As I have noted, I deliberately missed my class’s big reunion intentionally, disgusted with what the school has become and the unethical values it now imposes on its students, alumni, applicants and other sho rely upon it to be a force for enlightenment in the nation. Interestingly, several classmates (none of whom I ever met) sent me their approval of my protest and the stated reasons for it in my class report, but none emailed. All arrived in handwritten letters. Either they think my views are so out-of-date that I communicate in quill and parchment only, or they do.

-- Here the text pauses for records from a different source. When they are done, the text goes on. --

-- ==== Sys2Proof/Machine/CrossLane.lean ====
section
/-!
DEFINITION. Cross-lane instructions (R145-R147), control transfer (R70-R77), system access (R148-R151), traps
(R152, R153) and the privileged instructions at execution (R154-R157).
-/

namespace Sys2Proof.Machine

/-! ## Cross-lane results (R146) -/

/-- The members of the issue group in the row of `m`, in ascending lane order. -/
def rowMembers (ms : List Member) (m : Member) : List Member :=
  (List.range 128).filterMap fun l => ms.find? fun n => n.sameRow m && n.site.t.lane = l

/-- The participants in the effective mask of `m`, in ascending lane order. -/
def participants (ms : List Member) (m : Member) : List Member :=
  (rowMembers ms m).filter fun n => n.on && m.mask.getLsbD n.site.t.lane

/-- The source lane of a shuffle; none when it is no lane of the mask. -/
def shuffleSource (m : Member) (src : Int) : Option Nat :=
  if 0 ≤ src && src ≤ 127 && m.mask.getLsbD src.toNat then some src.toNat else none

def memberAt (ms : List Member) (m : Member) (lane : Nat) : Option Member :=
  ms.find? fun n => n.sameRow m && n.site.t.lane = lane

/-- The value a shuffle gives `m` from the lane `src`: operand a of the thread there, or its own (R146). -/
def shuffleValue (ms : List Member) (m : Member) (w : OpWord ModXL) (src : Int) : List RegWrite × Wide :=
  let from_ := ((shuffleSource m src).bind (memberAt ms m)).getD m
  destWrites w.m.w (from_.site.read w.m.w w.a) w.d

/-- POISON for a participant that receives a poisoned register of a disabled thread (R143). -/
def shufflePoison (ms : List Member) (m : Member) (w : OpWord ModXL) (src : Int) : Option Trouble :=
  match (shuffleSource m src).bind (memberAt ms m) with
  | none => none
  | some n =>
    if n.on then none
    else
      let regs := namedRegs ⟨.src w.m.w, w.a.code⟩
      (regs.find? fun r => regPoisoned n.site.g n.site.th r).map n.site.poisonedReg

def shuffleB (m : Member) (w : OpWord ModXL) : Nat := (m.site.read32 w.b).toNat

/-- Source lanes of the shuffles (R146). -/
def shfiSource (m : Member) (w : OpWord ModXL) : Int := (shuffleB m w % 128 : Nat)
def shfxSource (m : Member) (w : OpWord ModXL) : Int := (Nat.xor m.site.t.lane (shuffleB m w % 128) : Nat)
def shfuSource (m : Member) (w : OpWord ModXL) : Int := (m.site.t.lane : Int) - shuffleB m w
def shfdSource (m : Member) (w : OpWord ModXL) : Int := (m.site.t.lane : Int) + shuffleB m w

/-- The lanes whose condition is not zero, over the participants of the mask (R146). -/
def ballotMask (ms : List Member) (m : Member) (w : OpWord ModXL) : BitVec 128 :=
  (participants ms m).foldl (fun (t : BitVec 128) (n : Member) => if n.site.read false w.a ≠ (0 : Wide) then t ||| (1#128 <<< n.site.t.lane) else t) 0#128

def ballotWrites (x : BitVec 128) (d : Operand) : List RegWrite × Wide :=
  match d with
  | .k _ => kWrites x d
  | d => runWrites [x.extractLsb' 0 32, x.extractLsb' 32 32, x.extractLsb' 64 32, x.extractLsb' 96 32] d

def voteValue (ms : List Member) (m : Member) (w : OpWord ModXL) : Bool :=
  let vs := (participants ms m).map fun n => n.site.read false w.a
  match w.m.op.toNat with
  | 0 => vs.any fun v => v ≠ 0
  | 1 => vs.all fun v => v ≠ 0
  | _ => match vs with
    | [] => true
    | v :: rest => rest.all fun u => u = v

/-- One step of `lred` (R146). -/
def lredStep (m : ModXL) (a b : Wide) : Wide :=
  match m.op.toNat with
  | 0 => lowBits m.w (numOf m.w false a + numOf m.w false b)
  | 1 => if numOf m.w m.sgn b < numOf m.w m.sgn a then b else a
  | 2 => if numOf m.w m.sgn a < numOf m.w m.sgn b then b else a
  | 3 => a &&& b
  | 4 => a ||| b
  | 5 => a ^^^ b
  | _ => BitVec.ofNat 64 (packVal 0 0 (addVal 0 (unpack 0 a.toNat) (unpack 0 b.toNat)))

def lredValue (ms : List Member) (m : Member) (w : OpWord ModXL) : Wide :=
  match (participants ms m).map fun n => n.site.read w.m.w w.a with
  | [] => 0
  | v :: rest => rest.foldl (lredStep w.m) v

def noOwnFault (_ : List Member) (_ : Member) : Option Trouble := none

/-- SHFI (R146). -/
def execShfi (w : OpWord ModXL) (s : State) : Out :=
  issueGather s (.shfi w) (fun ms m => shufflePoison ms m w (shfiSource m w))
    (fun ms m => shuffleValue ms m w (shfiSource m w))

/-- SHFX (R146). -/
def execShfx (w : OpWord ModXL) (s : State) : Out :=
  issueGather s (.shfx w) (fun ms m => shufflePoison ms m w (shfxSource m w))
    (fun ms m => shuffleValue ms m w (shfxSource m w))

/-- SHFU (R146). -/
def execShfu (w : OpWord ModXL) (s : State) : Out :=
  issueGather s (.shfu w) (fun ms m => shufflePoison ms m w (shfuSource m w))
    (fun ms m => shuffleValue ms m w (shfuSource m w))

/-- SHFD (R146). -/
def execShfd (w : OpWord ModXL) (s : State) : Out :=
  issueGather s (.shfd w) (fun ms m => shufflePoison ms m w (shfdSource m w))
    (fun ms m => shuffleValue ms m w (shfdSource m w))

/-- BALLOT (R146). -/
def execBallot (w : OpWord ModXL) (s : State) : Out :=
  issueGather s (.ballot w) noOwnFault fun ms m => ballotWrites (ballotMask ms m w) w.d

/-- VOTE (R146). -/
def execVote (w : OpWord ModXL) (s : State) : Out :=
  issueGather s (.vote w) noOwnFault fun ms m => destBool (voteValue ms m w) w.d

/-- ELECT (R146): 1 for the lowest participant of the mask. -/
def execElect (w : OpWord ModXL) (s : State) : Out :=
  issueGather s (.elect w) noOwnFault fun ms m =>
    destBool (((participants ms m).head?.map fun n => n.site.t) = some m.site.t) w.d

/-- LRED (R146): reduces over the participants of the mask in ascending lane order. -/
def execLred (w : OpWord ModXL) (s : State) : Out :=
  issueGather s (.lred w) noOwnFault fun ms m => destWrites w.m.w (lredValue ms m w) w.d

/-! ## Control transfer (R70-R77) -/

/-- The code address directly after the transfer's words (R71). -/
def Site.returnAddress (x : Site) : Word := x.pc + (if x.lit.isSome then 16 else 8)

/-- How the thread's segment ends, decided at execution and taken at commit (R74, R77). -/
def setEnding (s : State) (x : Site) (e : Ending) : State :=
  updThread s x.t fun th => { th with seg := { th.seg with ending := some e } }

/-- The fault of a transfer target that fails R73. -/
def targetTrouble (x : Site) (target : Word) (code : Nat) : Trouble :=
  if code = 0x11 then x.trouble .segmentLimit 8 else x.trouble .clauseFormat target

/-- A transfer to a target that passes R73. -/
def transferTo (target : Word) (also : State → State) : Body := fun s x =>
  match targetFault s x.core x.g x.pass target.toNat with
  | some c => .error (targetTrouble x target c)
  | none => .ok (setEnding (also s) x (.go target target))

/-- The return address written by `call` and `calli` (R71). -/
def linkTo (x : Site) (d : Operand) (s : State) : State :=
  finish s x (destWrites false (x.returnAddress.setWidth 64) d)

/-- BR (R70): the literal is the continuation. -/
def execBr (w : OpWord ModZ) (s : State) : Out :=
  issueWord s (.br w) fun s x => transferTo (x.read32 w.a) id s x

/-- CALL (R70, R71). -/
def execCall (w : OpWord ModZ) (s : State) : Out :=
  issueWord s (.call w) fun s x => transferTo (x.read32 w.a) (linkTo x w.d) s x

/-- RET (R70): operand a is the continuation. -/
def execRet (w : OpWord ModZ) (s : State) : Out :=
  issueWord s (.ret w) fun s x => transferTo (x.read32 w.a) id s x

/-- JMPI (R70): operand a is the continuation. -/
def execJmpi (w : OpWord ModZ) (s : State) : Out :=
  issueWord s (.jmpi w) fun s x => transferTo (x.read32 w.a) id s x

/-- CALLI (R70, R71): operand a is read before d is written. -/
def execCalli (w : OpWord ModZ) (s : State) : Out :=
  issueWord s (.calli w) fun s x => transferTo (x.read32 w.a) (linkTo x w.d) s x

/-- EXIT (R75): the thread ends when its segment commits. -/
def execExit (w : OpWord ModZ) (s : State) : Out :=
  issueWord s (.exit w) fun s x => .ok (setEnding s x .exit)

/-- TRAP (R152): delivered after the segment commits. -/
def execTrap (w : OpWord ModZ) (s : State) : Out :=
  issueWord s (.trap w) fun s x => .ok (setEnding s x (.trap false x.returnAddress (x.read32 w.a)))

/-- BRK (R152). -/
def execBrk (w : OpWord ModZ) (s : State) : Out :=
  issueWord s (.brk w) fun s x => .ok (setEnding s x (.trap true x.returnAddress (x.read32 w.a)))

/-- TRAPRET (R153): the thread resumes at its fault registers' pc and hdr when its segment commits. -/
def execTrapret (w : OpWord ModZ) (s : State) : Out :=
  issueWord s (.trapret w) fun s x => .ok (setEnding s x (.trapret x.pc))

/-! ## System registers (R6, R108, R119, R148-R151, R362) -/

/-- The value a write leaves in a system register, field by field (R6). -/
def sysStore (n : Nat) (old new : Word) : Word :=
  if n = 0x001 then old &&& ~~~new
  else if n = 0x008 then new &&& 0x1FF
  else if 0x009 ≤ n && n ≤ 0x00C then new
  else if n = 0x020 then new
  else if 0x030 ≤ n && n < 0x040 then new &&& 0x3FFFF
  else old

/-- A system register's value before the thread's own held writes. -/
def sysCommitted (x : Site) (n : Nat) : Word :=
  match n with
  | 0x000 => (if x.pass.privileged then 1 else 0) ||| (if x.th.inHandler then 2 else 0)
  | 0x001 => x.th.memStatus
  | 0x008 => x.th.faultInfo
  | 0x009 => x.th.faultPc
  | 0x00A => x.th.faultHdr
  | 0x00B => x.th.data0
  | 0x00C => x.th.data1
  | 0x020 => (getCore x.before x.core).hintDrops
  | n => if 0x030 ≤ n && n < 0x040 then (getCore x.before x.core).cntCfg.getD (n - 0x030) 0 else 0

/-- The thread's held writes to a system register, oldest first. -/
def Segment.sysWrites (seg : Segment) (n : Nat) : List Word :=
  (seg.results.reverse.flatMap fun r => r.writes).filterMap fun w => match w with
    | .sys m v => if m = n then some v else none
    | _ => none

/-- A system register as `sysrd` reads it: its own held writes included (R151). -/
def sysValue (x : Site) (n : Nat) : Word := (x.th.seg.sysWrites n).foldl (sysStore n) (sysCommitted x n)

/-- SYSRD (R151). -/
def execSysrd (w : RawAWord ModZ) (s : State) : Out :=
  issueWord s (.sysrd w) (pureBody fun x => destWrites false ((sysValue x w.a.toNat).setWidth 64) w.d)

/-- A write of a system register, applied at commit; it is not result-writing (R37, R151). -/
def sysWriteBody (n : BitVec 10) (a : Operand) : Body := fun s x =>
  .ok (addResult s x.t ⟨0, false, true, [.sys n.toNat (x.read32 a)], 0⟩)

/-- SYSWR (R151). -/
def execSyswr (w : RawDWord ModZ) (s : State) : Out := issueWord s (.syswr w) (sysWriteBody w.d w.a)

/-- `syswr` of `sys.mem_status`: each bit written as 1 is cleared at commit (R108). -/
def execMemStatusClear (w : RawDWord ModZ) (s : State) : Out := issueWord s (.memStatusClear w) (sysWriteBody w.d w.a)

/-- `syswr` of `sys.cnt_cfg0`-`sys.cnt_cfg15`: it also clears the counter at commit (R362). -/
def execCntCfgWrite (w : RawDWord ModZ) (s : State) : Out := issueWord s (.cntCfgWrite w) (sysWriteBody w.d w.a)

/-- CNTRD (R151): a counter sampled at execution. -/
def execCntrd (w : OpWord ModZ) (s : State) : Out :=
  issueWord s (.cntrd w) (pureBody fun x =>
    destWrites true ((getCore x.before x.core).counters.getD ((x.read32 w.a).toNat % 16) 0) w.d)

/-- CLKRD (R151): the global time or the core cycle counter, one sample. -/
def execClkrd (w : OpWord ModZ) (s : State) : Out :=
  issueWord s (.clkrd w) (pureBody fun x =>
    destWrites true (if (x.read32 w.a).getLsbD 0 then (getCore x.before x.core).cycles else x.before.time) w.d)

/-! ## Privileged instructions (R154-R157) -/

/-- The effect an instruction issues at commit (R39, R194). -/
def setEffect (s : State) (x : Site) (e : Effect) : State :=
  updThread s x.t fun th => { th with seg := { th.seg with effect := some e } }

/-- The number of a token scalar. -/
def tokenOf : Operand → Nat
  | .s i => i.val
  | _ => 0

/-- SEGSET (R155): g[n] is written at commit; a value with a reserved field takes SEGMENT_LIMIT. -/
def execSegset (w : RawDWord ModZ) (s : State) : Out :=
  issueWord s (.segset w) fun s x =>
    let g := quad (x.run 4 w.a)
    if segValid g then .ok (setEffect s x (.segset w.d.toNat g))
    else .error (x.trouble .segmentLimit (BitVec.ofNat 32 w.d.toNat))

/-- BANKSW (R156): asks for a bank's new role after commit. -/
def execBanksw (w : OpWord ModZ) (s : State) : Out :=
  issueWord s (.banksw w) fun s x => .ok (setEffect s x (.banksw x.t.row (tokenOf w.d) (x.read32 w.a)))

/-- HALT (R157): parks the thread after commit. -/
def execHalt (w : OpWord ModZ) (s : State) : Out := issueWord s (.halt w) fun s x => .ok (setEffect s x .halt)

end Sys2Proof.Machine
end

Anyway, I am slowly working my way through the hardbound tome, which is over a thousand pages long and in small print. Its statements by members of the class provide a fascinating and useful set of clues about the current state of mind the more pampered, “privileged” Boomers are in—for one thing, those who did write (a lot of them didn’t) are even more verbose than I am. Also notable is how many of the survivors of the original campus protests are just as vulnerable to facile conventional wisdom among their peer groups now as they were when they were praising Ho Chi Minh, promiscuous sex and the habit of being stoned much of the day.
I have always thought that maturity is a myth.
With this post, I’m launching what might be a continuing series, but who knows what horrors lie in those 1000 pages? I have already been horrified by the number of my classmates who feel that the Earth is endangered by global warming, which they view as the Most Important Thing Ever, though none of the people writing that appear to be in the scientific community.